Excavations in Mesopotamia have led archaeologists and other scientists to conclude that a number of serious floods occurred there between 4000 and 2000 BC. It is possible that one of these floods was so destructive that it made a lasting impression on the population and became a subject for the ancient literature of the period.    

In a fully developed form, the Mesopotamian flood myth appeared in the 'Epic of Gilgamesh', one of the first literary masterpieces, which relates the adventures of a hero-king of Sumer. The earliest versions of the epic derive from the first part of the 2nd millennium BC. The story of the flood is told to Gilgamesh by Utnapishtim, the counterpart of Noah in the story. Advised by the god Ea that his city is to be destroyed by flood, Utnapishtim is told to build a ship for his family, servants, and animals. After a seven-day flood, the vessel comes to rest on a mountaintop. The wrath of the gods has been appeased, and Utnapishtim and his wife are granted immortality.    

Parallel legends were told in other parts of the Middle East at an early date. The Mesopotamian version was probably brought to Canaan, the land where the Israelites settled, by the patriarchs Abraham, Isaac, and Jacob. The tale was reshaped by later Hebrew writers into a narrative about God and his purposes for mankind. In this version it is the whole Earth that is to be flooded. Only Noah, his family, and the animals he collects are to be saved. The flooding lasts 40 days, and afterward Noah's Ark settles on top of a mountain.  

In Greek mythology the flood was first mentioned by the poet Pindar in the 5th century BC. In this legend Zeus has decided to destroy the Earth.
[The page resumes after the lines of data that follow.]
-- ==== Sys2Proof/Machine/Reconstruct.lean ====
section
/-! DEFINITION. Reconstruction of stripe units from a parity group (R385, R387, R389), for rebuilds, resynchronisation, backups and the repair of bolts (R446). -/

namespace Sys2Proof.Machine

/-- The node of member i of the group this node is a data member of, or of the one it keeps parity for (R381). -/
def memberNode (s : State) (par : Bool) (i : Nat) : Nat := s.r (Reg.TIR_CP_MEMBER_NODE.at 4 (i + if par then 9 else 0))

/-- This member's bytes of a unit. -/
def unitRead (s : State) (u : Nat) : List Byte := s.rd (protAddr s (u * unitBytes)) unitBytes

/-- Whether two jobs are the same. -/
def sameUnit (a b : UnitJob) : Bool := a.unit == b.unit && a.par == b.par && a.lost == b.lost && a.use == b.use

/-- Changes a job. -/
def modUnit (s : State) (j : UnitJob) (f : UnitJob → UnitJob) : State :=
  { s with cp := { s.cp with jobs := s.cp.jobs.map fun (i : UnitJob) => if sameUnit i j then f i else i } }

/-- Drops a job. -/
def dropUnit (s : State) (j : UnitJob) : State := { s with cp := { s.cp with jobs := s.cp.jobs.filter fun i => !sameUnit i j } }

/-- The unbuilt and the running bits of TIR_CP_REB_STATUS. -/
def rebRegs (s : State) : State :=
  (s.setR Reg.TIR_CP_REB_STATUS_UNBUILT (s.cp.unTo - s.cp.built.length)).setR Reg.TIR_CP_REB_STATUS_RUNNING (b2n s.cp.rebuild.isSome)

/-- Asks every survivor for its lock (R385 step 1). -/
def askLocks (s : State) (j : UnitJob) : State := j.asked.foldl (fun s n => s.emit (.msg n (.unitLock j.unit))) s

/-- Releases the locks held, with each survivor's generation (R385 step 5). -/
def giveLocks (s : State) (j : UnitJob) : State := j.answers.foldl (fun s a => s.emit (.msg a.1 (.unitUnlock j.unit a.2.1))) s

/-- Adds a unit to those to reconstruct. -/
def wantUnit (s : State) (par : Bool) (lost : Nat) (use : UnitFor) (u : Nat) : State :=
  let j : UnitJob := { unit := u, par := par, lost := lost, use := use, asked := ((List.range 8).filter (· ≠ lost)).map (memberNode s par),
                       answers := [], tries := 0, begun := false, result := none }
  if s.cp.jobs.any (sameUnit j) then s else { s with cp := { s.cp with jobs := s.cp.jobs ++ [j] } }

/-- Whether a job reads a parity unit of this node itself (R385 step 3). -/
def readsParity (j : UnitJob) : Bool := j.par && j.lost != 8

/-- Whether a job may ask for its locks: no other job holds those of the unit, a repair has no delta of its own in flight for it, and a parity unit of this node that it reads is built (R388). -/
def unitMayBegin (s : State) (j : UnitJob) : Bool :=
  !j.begun && !(s.cp.jobs.any fun i => i.begun && i.unit == j.unit && i.par == j.par)
  && (j.use != .repair || !(s.cp.deltas.any fun d => d.2.units.contains j.unit))
  && !(readsParity j && unitUnbuilt s true j.unit)

/-- Begins every job that may. -/
def unitsBegin (s : State) : State :=
  s.cp.jobs.foldl (fun s j =>
    if unitMayBegin s j then modUnit (askLocks s j) j fun i => { i with begun := true } else s) s

/-- The next unit of the rebuild or resynchronisation: one moved to the front, else in ascending order (R387, R388). -/
def nextUnit (s : State) (r : Rebuild) : Option Nat :=
  let busy (u : Nat) : Bool := s.cp.jobs.any fun j => (j.use == .rebuild || j.use == .resync) && j.unit == u
  if r.op = Op.RESYNC then r.todo.find? fun u => !busy u
  else
    let due (u : Nat) : Bool := decide (u < s.cp.unTo) && !s.cp.built.contains u && !busy u
    match s.cp.front.find? due with
    | some u => some u
    | none => (List.range s.cp.unTo).find? due

/-- Takes up units while fewer than INFLIGHT are in reconstruction and the rebuild class is below its cap (R387, R393). -/
def rebuildFill (s : State) : Nat → State
  | 0 => s
  | n + 1 =>
    match s.cp.rebuild with
    | none => s
    | some r =>
      if classCapped s 2 ∨ min 128 (max 1 (s.r Reg.TIR_CP_CFG_INFLIGHT)) ≤ s.cp.jobs.countP (fun j => j.use == .rebuild || j.use == .resync) then s
      else
        match nextUnit s r with
        | none => s
        | some u =>
          let s := if r.op = Op.REBUILD then wantUnit s false (s.r Reg.TIR_CP_GROUP_D_IDX) .rebuild u
            else wantUnit s true 8 (if r.op = Op.RESYNC then .resync else .rebuild) u
          rebuildFill (chargeClass s 2 unitBytes) n

/-- Goes on with the rebuild and with every job that may begin. -/
def rebuildGo (s : State) : State := unitsBegin (rebuildFill s 128)

/-- A rebuild ends: its command, and the units in reconstruction for it. -/
def rebuildEnd (s : State) (d : Done) : State :=
  match s.cp.rebuild with
  | none => s
  | some r =>
    let mine := s.cp.jobs.filter fun j => j.use == .rebuild || j.use == .resync
    let s := mine.foldl (fun s j => dropUnit (giveLocks s j) j) s
    let s := { s with cp := { s.cp with rebuild := none, front := [] } }
    let s := if d.status = .ok ∧ r.op ≠ Op.RESYNC then s.setR Reg.TIR_CP_REB_STATUS_DONE 1 else s
    completeCmd (rebRegs s) r.op r.cmd d

/-- The backups that need a unit fail (R385, R389). -/
def demandFail (s : State) (j : UnitJob) (dt : Nat) : State :=
  let s := dropUnit (giveLocks s j) j
  let hit := s.cp.backups.filter fun e => e.2.lost == j.lost && e.2.need.contains j.unit
  hit.foldl (fun s e => statusFor { s with cp := { s.cp with backups := amErase e.1 s.cp.backups } } e.2.msg .fenced dt 0) s

/-- A unit cannot be reconstructed (R385, R389): whoever asked for it is told. With a rebuild of the parity area go the backups that its unbuilt units hold up. -/
def unitFail (s : State) (j : UnitJob) (dt : Nat) : State :=
  match j.use with
  | .rebuild | .resync =>
    let s := rebuildEnd (dropUnit (giveLocks s j) j) (Done.of .fenced dt)
    let gone := s.cp.jobs.filter fun i => i.use == .demand && readsParity i && unitGone s true i.unit
    unitsBegin (gone.foldl (fun s i => demandFail s i Detail.CP_DOUBLE) s)
  | .demand => unitsBegin (demandFail s j dt)
  | .repair =>
    let s := dropUnit (giveLocks s j) j
    unitsBegin { s with cp := { s.cp with repairs := amMap (fun _ (r : Repair) => if r.need.contains j.unit then { r with failed := some dt } else r) s.cp.repairs } }

/-- A unit's result is formed from its survivors' data and, for a data unit, the parity unit; the locks are released (R385 steps 3 to 5). -/
def unitForm (s : State) (j : UnitJob) (parts : List (List Byte)) : State :=
  let r := parts.foldl xorBytes (List.replicate unitBytes (0 : Byte))
  modUnit (giveLocks s j) j fun i => { i with result := some r }

/-- Every survivor of a job has answered: the parity unit is read, here or at the group's parity node (R385 step 3). One of this node that a rebuild has come to hold unbuilt meanwhile is waited for without the locks (R388). -/
def unitLocksIn (s : State) (j : UnitJob) : State :=
  let data := j.answers.map (·.2.2)
  if j.lost = 8 then unitForm s j data
  else if j.par then
    if unitUnbuilt s true j.unit then modUnit (unitToFront (giveLocks s j) j.unit) j fun i => { i with begun := false, answers := [] }
    else unitForm (chargeClass s 2 unitBytes) j (data ++ [s.rd (parAddr s j.unit) unitBytes])
  else
    let n := s.xch.nextRead
    let s := { s with xch := { s.xch with reads := amSet n ⟨.unit j.unit j.lost, 0, unitBytes⟩ s.xch.reads, nextRead := n + 1 } }
    s.emit (.msg (memberNode s false 8) (.readRegion n (s.r Reg.TIR_CP_PKEY_KEY) (j.unit * unitBytes) unitBytes))

/-- The parity unit read from the parity node arrives, or the read fails: two members are lost (R389). -/
def unitParity (s : State) (u lost : Nat) (b : Option (List Byte)) : State :=
  match s.cp.jobs.find? fun j => j.unit == u && j.lost == lost && !j.par && j.result.isNone && decide (j.asked.length = j.answers.length) with
  | none => s
  | some j =>
    match b with
    | some b => unitForm s j (j.answers.map (·.2.2) ++ [b])
    | none => unitFail s j Detail.CP_DOUBLE

/-! ### Repair of a bolt (R446) -/

/-- What a repair of the bolt at an address says to a reader that has found its CRC wrong: wait for the repair, or end with a detail. -/
inductive RepairView where
  | wait (s : State)
  | ended (s : State) (dt : Nat)

/-- A bolt's CRC has failed for good on a data member: its units are reconstructed once before the failure is reported (R446). -/
def repairBolt (s : State) (a n : Nat) : RepairView :=
  if s.role ≠ roleCache ∨ !dataMember s ∨ !inProt s a n then .ended s Detail.BOLT_CRC
  else
    match amGet a s.cp.repairs with
    | none =>
      let us := unitsOf s a n
      let s := { s with cp := { s.cp with repairs := amSet a ⟨us, none⟩ s.cp.repairs } }
      .wait (unitsBegin (us.foldl (wantUnit · false (s.r Reg.TIR_CP_GROUP_D_IDX) .repair) s))
    | some r =>
      let drop : State := { s with cp := { s.cp with repairs := amErase a s.cp.repairs } }
      match r.failed with
      | some dt => .ended drop dt
      | none => if r.need.isEmpty then .ended drop Detail.BOLT_CRC else .wait s

/-- A bolt has passed R73 after its repair: a record with action REPAIRED at severity 3 (R446). -/
def boltRepaired (s : State) (a handle : Nat) : State :=
  if amHas a s.cp.repairs then
    let s := { s with cp := { s.cp with repairs := amErase a s.cp.repairs } }
    postFault s { faultRec Src.stack Act.repaired 3 ((stackAt s a).getD 0) 0 Detail.BOLT_CRC with address := a, handle := handle }
  else s

end Sys2Proof.Machine
end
Only King Deucalion and his family are saved by taking refuge in an ark well stocked with provisions.  

Religious texts from the 6th century BC in India tell the story of Manu, meaning "man," who is warned by a fish about a coming flood. In the legend Manu builds a boat and saves himself.  

In China the flood myth had a different emphasis from the legends told in the West. The flooding of the land from time immemorial was seen as a hindrance to agriculture. The floodwaters were made to recede through the labors of a savior-hero named Yu the Great, who successfully dredged the land to provide outlets to the sea for the water. Thus was the great central river valley of China made suitable for agriculture and the development of civilization.